If a line in the entries below includes "MCmd", pick it out and copy it.
───── Extracted information ─────
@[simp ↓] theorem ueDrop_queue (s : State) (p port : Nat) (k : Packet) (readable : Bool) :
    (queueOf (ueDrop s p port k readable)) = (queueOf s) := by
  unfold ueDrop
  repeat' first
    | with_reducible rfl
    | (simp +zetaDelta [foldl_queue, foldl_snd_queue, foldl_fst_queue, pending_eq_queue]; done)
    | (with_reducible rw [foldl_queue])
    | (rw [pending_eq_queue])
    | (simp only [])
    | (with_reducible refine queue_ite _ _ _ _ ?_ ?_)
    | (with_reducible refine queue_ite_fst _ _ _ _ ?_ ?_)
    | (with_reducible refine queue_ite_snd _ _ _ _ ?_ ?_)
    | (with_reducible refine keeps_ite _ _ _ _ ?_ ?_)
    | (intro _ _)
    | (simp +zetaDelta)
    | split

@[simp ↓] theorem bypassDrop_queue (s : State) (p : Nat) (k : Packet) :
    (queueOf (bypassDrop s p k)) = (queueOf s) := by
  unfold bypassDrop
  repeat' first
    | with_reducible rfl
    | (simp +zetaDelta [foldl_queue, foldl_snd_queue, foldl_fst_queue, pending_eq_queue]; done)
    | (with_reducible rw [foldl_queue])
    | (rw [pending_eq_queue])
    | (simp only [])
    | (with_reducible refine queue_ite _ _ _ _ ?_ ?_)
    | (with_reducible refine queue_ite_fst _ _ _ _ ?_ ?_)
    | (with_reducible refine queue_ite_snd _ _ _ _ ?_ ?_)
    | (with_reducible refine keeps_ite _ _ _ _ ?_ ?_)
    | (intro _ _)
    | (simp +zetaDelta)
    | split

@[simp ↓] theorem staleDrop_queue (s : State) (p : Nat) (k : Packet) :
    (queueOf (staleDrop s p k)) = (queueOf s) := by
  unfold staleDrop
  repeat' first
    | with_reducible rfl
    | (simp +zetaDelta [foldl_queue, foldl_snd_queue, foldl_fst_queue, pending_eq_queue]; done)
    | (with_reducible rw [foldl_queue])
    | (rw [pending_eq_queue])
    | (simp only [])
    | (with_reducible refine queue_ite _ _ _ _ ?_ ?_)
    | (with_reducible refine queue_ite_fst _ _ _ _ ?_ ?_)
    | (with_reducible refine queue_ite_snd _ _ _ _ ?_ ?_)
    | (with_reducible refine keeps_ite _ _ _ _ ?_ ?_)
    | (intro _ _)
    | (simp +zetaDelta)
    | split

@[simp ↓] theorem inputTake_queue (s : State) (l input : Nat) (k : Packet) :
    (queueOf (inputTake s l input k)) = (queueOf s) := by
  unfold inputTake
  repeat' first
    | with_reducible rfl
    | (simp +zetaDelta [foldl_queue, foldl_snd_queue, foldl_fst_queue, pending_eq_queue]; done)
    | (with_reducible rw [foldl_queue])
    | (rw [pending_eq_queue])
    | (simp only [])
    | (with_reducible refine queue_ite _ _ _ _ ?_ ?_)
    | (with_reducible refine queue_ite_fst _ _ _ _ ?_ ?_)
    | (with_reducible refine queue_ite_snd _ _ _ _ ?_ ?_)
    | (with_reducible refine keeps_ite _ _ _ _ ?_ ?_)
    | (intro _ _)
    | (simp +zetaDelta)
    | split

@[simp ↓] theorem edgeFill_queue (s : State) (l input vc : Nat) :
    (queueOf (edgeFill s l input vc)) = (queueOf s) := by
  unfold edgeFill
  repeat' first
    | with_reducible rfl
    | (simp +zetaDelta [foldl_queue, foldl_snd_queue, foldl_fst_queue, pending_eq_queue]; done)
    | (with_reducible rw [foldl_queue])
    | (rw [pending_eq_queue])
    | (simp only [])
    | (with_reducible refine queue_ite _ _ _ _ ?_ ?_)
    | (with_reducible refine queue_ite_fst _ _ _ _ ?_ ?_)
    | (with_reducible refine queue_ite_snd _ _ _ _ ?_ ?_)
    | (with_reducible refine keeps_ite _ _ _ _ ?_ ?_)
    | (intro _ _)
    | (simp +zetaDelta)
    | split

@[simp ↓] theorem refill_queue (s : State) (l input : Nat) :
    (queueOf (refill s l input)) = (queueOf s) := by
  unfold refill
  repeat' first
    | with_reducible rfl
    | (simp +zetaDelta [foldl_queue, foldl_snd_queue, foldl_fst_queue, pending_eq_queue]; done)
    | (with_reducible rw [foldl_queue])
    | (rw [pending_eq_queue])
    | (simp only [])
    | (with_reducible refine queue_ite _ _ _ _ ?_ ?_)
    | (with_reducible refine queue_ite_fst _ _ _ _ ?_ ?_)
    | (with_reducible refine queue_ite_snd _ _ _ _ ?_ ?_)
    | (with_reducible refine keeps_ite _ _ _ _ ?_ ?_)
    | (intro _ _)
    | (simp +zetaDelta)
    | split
─────
───── Extracted information ─────
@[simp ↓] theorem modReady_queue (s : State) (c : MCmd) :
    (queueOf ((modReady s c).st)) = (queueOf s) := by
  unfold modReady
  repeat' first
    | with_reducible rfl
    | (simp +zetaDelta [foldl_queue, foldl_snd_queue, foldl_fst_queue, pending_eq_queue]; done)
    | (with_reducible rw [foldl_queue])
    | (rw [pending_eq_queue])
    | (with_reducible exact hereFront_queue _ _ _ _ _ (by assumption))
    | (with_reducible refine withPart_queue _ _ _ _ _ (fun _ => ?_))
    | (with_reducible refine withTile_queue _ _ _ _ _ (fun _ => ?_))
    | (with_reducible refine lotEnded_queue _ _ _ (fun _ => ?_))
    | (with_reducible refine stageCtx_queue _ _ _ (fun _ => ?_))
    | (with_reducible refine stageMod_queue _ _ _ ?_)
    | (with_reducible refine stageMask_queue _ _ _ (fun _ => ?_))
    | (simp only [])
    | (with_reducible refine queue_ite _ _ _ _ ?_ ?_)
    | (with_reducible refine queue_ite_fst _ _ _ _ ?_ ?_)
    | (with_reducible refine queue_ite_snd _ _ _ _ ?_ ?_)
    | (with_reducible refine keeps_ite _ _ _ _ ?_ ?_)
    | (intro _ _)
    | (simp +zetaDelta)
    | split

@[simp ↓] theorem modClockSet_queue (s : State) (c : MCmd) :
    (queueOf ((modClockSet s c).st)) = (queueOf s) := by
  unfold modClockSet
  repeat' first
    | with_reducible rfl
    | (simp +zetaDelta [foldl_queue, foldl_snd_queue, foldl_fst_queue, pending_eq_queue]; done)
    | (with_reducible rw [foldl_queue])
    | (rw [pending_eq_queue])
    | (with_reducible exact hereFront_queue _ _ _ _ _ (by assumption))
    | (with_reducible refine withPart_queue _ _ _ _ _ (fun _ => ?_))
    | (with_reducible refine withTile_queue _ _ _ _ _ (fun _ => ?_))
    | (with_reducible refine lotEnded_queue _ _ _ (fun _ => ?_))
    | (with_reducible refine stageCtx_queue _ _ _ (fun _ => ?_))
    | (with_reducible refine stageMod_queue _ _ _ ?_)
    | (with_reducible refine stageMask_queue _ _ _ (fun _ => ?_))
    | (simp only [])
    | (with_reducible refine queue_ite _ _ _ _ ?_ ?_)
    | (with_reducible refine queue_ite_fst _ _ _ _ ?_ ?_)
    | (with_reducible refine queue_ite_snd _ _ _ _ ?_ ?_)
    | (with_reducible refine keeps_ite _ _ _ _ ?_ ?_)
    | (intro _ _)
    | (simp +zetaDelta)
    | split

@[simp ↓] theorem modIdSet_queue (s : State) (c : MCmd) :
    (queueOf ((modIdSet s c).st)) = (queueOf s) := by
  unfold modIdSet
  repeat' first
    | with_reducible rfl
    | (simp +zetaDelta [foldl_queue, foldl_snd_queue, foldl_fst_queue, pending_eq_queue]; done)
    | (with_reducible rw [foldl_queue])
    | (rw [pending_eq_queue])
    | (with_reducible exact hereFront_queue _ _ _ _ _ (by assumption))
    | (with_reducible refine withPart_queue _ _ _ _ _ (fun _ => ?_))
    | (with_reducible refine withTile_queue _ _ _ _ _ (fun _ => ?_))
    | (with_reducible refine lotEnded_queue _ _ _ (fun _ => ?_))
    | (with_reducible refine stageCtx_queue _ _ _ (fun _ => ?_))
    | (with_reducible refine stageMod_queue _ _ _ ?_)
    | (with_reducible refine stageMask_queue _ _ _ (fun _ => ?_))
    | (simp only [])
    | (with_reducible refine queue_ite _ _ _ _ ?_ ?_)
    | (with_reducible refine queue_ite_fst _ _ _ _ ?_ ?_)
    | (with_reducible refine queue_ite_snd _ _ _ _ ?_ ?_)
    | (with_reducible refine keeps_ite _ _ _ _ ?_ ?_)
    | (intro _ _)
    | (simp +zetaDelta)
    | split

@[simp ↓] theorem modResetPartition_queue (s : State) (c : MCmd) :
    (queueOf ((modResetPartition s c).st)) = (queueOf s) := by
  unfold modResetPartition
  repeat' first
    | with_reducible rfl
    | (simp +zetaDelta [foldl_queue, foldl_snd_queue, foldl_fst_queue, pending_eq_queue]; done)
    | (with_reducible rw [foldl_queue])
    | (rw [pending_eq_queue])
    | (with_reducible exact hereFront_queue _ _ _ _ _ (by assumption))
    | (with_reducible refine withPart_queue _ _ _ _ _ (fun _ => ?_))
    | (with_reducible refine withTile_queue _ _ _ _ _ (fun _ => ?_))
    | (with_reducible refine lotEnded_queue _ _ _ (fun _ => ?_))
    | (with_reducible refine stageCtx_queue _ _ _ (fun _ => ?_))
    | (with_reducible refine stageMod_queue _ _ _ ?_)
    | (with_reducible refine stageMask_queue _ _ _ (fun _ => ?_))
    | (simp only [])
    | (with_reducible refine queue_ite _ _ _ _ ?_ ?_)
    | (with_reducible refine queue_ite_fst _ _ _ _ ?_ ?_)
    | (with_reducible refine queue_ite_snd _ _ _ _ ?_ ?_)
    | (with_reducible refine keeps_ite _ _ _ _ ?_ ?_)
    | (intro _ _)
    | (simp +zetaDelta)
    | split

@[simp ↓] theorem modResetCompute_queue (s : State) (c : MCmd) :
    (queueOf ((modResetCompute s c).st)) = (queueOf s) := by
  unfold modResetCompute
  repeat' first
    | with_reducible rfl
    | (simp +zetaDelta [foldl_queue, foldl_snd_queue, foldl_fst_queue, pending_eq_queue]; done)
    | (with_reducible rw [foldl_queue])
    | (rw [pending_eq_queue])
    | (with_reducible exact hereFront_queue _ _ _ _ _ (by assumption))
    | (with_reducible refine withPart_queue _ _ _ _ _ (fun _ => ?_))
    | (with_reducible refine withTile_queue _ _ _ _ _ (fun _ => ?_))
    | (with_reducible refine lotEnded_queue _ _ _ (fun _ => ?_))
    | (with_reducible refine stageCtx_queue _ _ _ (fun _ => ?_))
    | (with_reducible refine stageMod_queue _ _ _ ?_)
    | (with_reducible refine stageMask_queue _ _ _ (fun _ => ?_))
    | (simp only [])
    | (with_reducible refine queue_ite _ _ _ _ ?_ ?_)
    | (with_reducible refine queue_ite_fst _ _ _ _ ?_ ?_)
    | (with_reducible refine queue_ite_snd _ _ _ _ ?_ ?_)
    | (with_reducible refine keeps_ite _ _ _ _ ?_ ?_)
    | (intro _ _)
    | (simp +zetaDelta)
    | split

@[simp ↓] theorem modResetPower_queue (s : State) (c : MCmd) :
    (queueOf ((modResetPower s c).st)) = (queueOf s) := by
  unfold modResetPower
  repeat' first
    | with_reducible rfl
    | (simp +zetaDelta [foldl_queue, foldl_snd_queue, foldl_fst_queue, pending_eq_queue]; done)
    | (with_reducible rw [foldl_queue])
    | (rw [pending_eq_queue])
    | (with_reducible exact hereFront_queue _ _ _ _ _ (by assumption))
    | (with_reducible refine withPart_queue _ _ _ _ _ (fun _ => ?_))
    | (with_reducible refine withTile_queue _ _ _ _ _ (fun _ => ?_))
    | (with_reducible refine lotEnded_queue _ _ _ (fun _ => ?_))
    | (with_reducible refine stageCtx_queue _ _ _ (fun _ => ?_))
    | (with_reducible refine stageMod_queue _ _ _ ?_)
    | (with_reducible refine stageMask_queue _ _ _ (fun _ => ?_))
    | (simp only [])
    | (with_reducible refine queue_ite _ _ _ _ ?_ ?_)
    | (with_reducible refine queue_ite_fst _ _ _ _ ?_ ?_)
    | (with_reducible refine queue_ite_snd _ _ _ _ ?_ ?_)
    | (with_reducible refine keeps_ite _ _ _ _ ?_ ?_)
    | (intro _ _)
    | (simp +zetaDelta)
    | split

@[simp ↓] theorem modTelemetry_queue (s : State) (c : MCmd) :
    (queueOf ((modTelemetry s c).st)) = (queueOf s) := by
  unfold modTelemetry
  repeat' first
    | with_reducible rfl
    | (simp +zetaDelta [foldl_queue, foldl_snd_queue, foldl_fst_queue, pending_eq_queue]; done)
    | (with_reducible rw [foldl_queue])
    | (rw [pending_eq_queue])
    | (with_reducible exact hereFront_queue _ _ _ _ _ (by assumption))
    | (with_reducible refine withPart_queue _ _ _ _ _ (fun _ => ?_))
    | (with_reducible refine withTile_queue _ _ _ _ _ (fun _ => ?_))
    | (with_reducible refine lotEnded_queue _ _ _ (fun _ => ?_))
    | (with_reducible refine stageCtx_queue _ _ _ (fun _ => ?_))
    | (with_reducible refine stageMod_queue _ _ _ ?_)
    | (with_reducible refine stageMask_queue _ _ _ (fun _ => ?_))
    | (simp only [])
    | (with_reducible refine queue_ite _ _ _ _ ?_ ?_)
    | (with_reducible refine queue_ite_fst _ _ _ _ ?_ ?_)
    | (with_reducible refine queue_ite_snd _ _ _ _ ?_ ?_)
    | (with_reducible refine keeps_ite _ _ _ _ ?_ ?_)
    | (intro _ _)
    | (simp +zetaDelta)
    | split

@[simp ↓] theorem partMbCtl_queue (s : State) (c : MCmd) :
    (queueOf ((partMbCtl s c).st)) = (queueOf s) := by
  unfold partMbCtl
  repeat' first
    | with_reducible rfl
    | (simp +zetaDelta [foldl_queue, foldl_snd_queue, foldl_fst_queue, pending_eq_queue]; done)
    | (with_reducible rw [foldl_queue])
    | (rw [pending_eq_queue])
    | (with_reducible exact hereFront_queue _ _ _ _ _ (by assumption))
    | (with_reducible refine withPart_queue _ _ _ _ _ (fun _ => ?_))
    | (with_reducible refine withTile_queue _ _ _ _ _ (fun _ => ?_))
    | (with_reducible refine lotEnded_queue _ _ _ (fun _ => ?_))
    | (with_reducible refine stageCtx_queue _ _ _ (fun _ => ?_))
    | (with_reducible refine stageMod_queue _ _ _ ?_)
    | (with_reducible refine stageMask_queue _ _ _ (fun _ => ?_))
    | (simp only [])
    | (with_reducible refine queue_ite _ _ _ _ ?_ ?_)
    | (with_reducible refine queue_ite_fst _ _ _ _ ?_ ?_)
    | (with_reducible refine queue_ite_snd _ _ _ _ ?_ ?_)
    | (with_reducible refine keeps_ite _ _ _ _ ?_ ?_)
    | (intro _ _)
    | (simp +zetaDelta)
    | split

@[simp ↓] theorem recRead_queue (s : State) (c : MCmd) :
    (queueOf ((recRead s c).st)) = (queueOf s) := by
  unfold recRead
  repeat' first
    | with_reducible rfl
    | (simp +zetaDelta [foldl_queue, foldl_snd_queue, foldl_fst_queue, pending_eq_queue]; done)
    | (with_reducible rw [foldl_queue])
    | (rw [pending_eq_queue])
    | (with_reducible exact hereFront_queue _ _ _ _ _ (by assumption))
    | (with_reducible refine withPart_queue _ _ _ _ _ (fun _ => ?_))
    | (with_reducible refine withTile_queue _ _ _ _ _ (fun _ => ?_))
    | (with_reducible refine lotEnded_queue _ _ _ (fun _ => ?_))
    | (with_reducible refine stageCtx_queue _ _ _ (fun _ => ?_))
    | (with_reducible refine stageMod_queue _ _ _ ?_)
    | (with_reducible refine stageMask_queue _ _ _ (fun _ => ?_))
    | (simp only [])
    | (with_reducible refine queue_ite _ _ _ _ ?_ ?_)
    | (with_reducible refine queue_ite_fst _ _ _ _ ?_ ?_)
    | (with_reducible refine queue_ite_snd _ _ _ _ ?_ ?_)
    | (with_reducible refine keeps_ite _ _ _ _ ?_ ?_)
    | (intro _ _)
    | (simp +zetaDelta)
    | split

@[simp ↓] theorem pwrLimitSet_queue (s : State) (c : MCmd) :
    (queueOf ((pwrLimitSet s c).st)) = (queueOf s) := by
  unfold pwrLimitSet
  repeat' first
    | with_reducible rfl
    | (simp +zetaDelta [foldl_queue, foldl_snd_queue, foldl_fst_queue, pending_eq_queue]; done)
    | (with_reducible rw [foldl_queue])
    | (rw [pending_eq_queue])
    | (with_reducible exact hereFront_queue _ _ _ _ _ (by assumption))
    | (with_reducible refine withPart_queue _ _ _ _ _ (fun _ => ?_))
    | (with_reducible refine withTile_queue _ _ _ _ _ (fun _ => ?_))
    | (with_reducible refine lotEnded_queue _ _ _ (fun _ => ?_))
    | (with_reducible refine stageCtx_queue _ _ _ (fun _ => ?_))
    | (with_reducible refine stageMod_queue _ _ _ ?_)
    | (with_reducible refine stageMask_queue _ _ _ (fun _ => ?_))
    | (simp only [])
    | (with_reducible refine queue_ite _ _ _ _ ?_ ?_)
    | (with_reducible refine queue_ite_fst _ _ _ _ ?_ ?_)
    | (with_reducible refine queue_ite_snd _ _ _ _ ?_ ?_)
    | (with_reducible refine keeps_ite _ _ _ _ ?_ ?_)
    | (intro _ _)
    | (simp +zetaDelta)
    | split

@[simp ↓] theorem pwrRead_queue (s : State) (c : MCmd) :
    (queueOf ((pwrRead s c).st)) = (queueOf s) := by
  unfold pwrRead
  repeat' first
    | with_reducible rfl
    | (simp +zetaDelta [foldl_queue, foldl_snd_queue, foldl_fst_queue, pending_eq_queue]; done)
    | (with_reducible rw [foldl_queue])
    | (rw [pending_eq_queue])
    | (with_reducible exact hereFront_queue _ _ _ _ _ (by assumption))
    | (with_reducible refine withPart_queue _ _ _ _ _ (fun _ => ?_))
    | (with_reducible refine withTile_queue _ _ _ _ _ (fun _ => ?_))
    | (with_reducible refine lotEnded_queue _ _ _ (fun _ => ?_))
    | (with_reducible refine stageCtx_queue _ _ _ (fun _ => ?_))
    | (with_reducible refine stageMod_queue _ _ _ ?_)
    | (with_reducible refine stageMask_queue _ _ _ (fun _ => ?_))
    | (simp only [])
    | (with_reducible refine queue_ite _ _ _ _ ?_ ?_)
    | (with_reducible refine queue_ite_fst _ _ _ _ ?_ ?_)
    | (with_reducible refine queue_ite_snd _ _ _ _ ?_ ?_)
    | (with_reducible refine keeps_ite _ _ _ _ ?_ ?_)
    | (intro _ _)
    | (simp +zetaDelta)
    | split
─────
▶ _Task result_
@[simp ↓] theorem modReady_queue (s : State) (c : MCmd) :
@[simp ↓] theorem modClockSet_queue (s : State) (c : MCmd) :
@[simp ↓] theorem modIdSet_queue (s : State) (c : MCmd) :
@[simp ↓] theorem modResetPartition_queue (s : State) (c : MCmd) :
@[simp ↓] theorem modResetCompute_queue (s : State) (c : MCmd) :
@[simp ↓] theorem modResetPower_queue (s : State) (c : MCmd) :
@[simp ↓] theorem modTelemetry_queue (s : State) (c : MCmd) :
@[simp ↓] theorem partMbCtl_queue (s : State) (c : MCmd) :
@[simp ↓] theorem recRead_queue (s : State) (c : MCmd) :
@[simp ↓] theorem pwrLimitSet_queue (s : State) (c : MCmd) :
@[simp ↓] theorem pwrRead_queue (s : State) (c : MCmd) :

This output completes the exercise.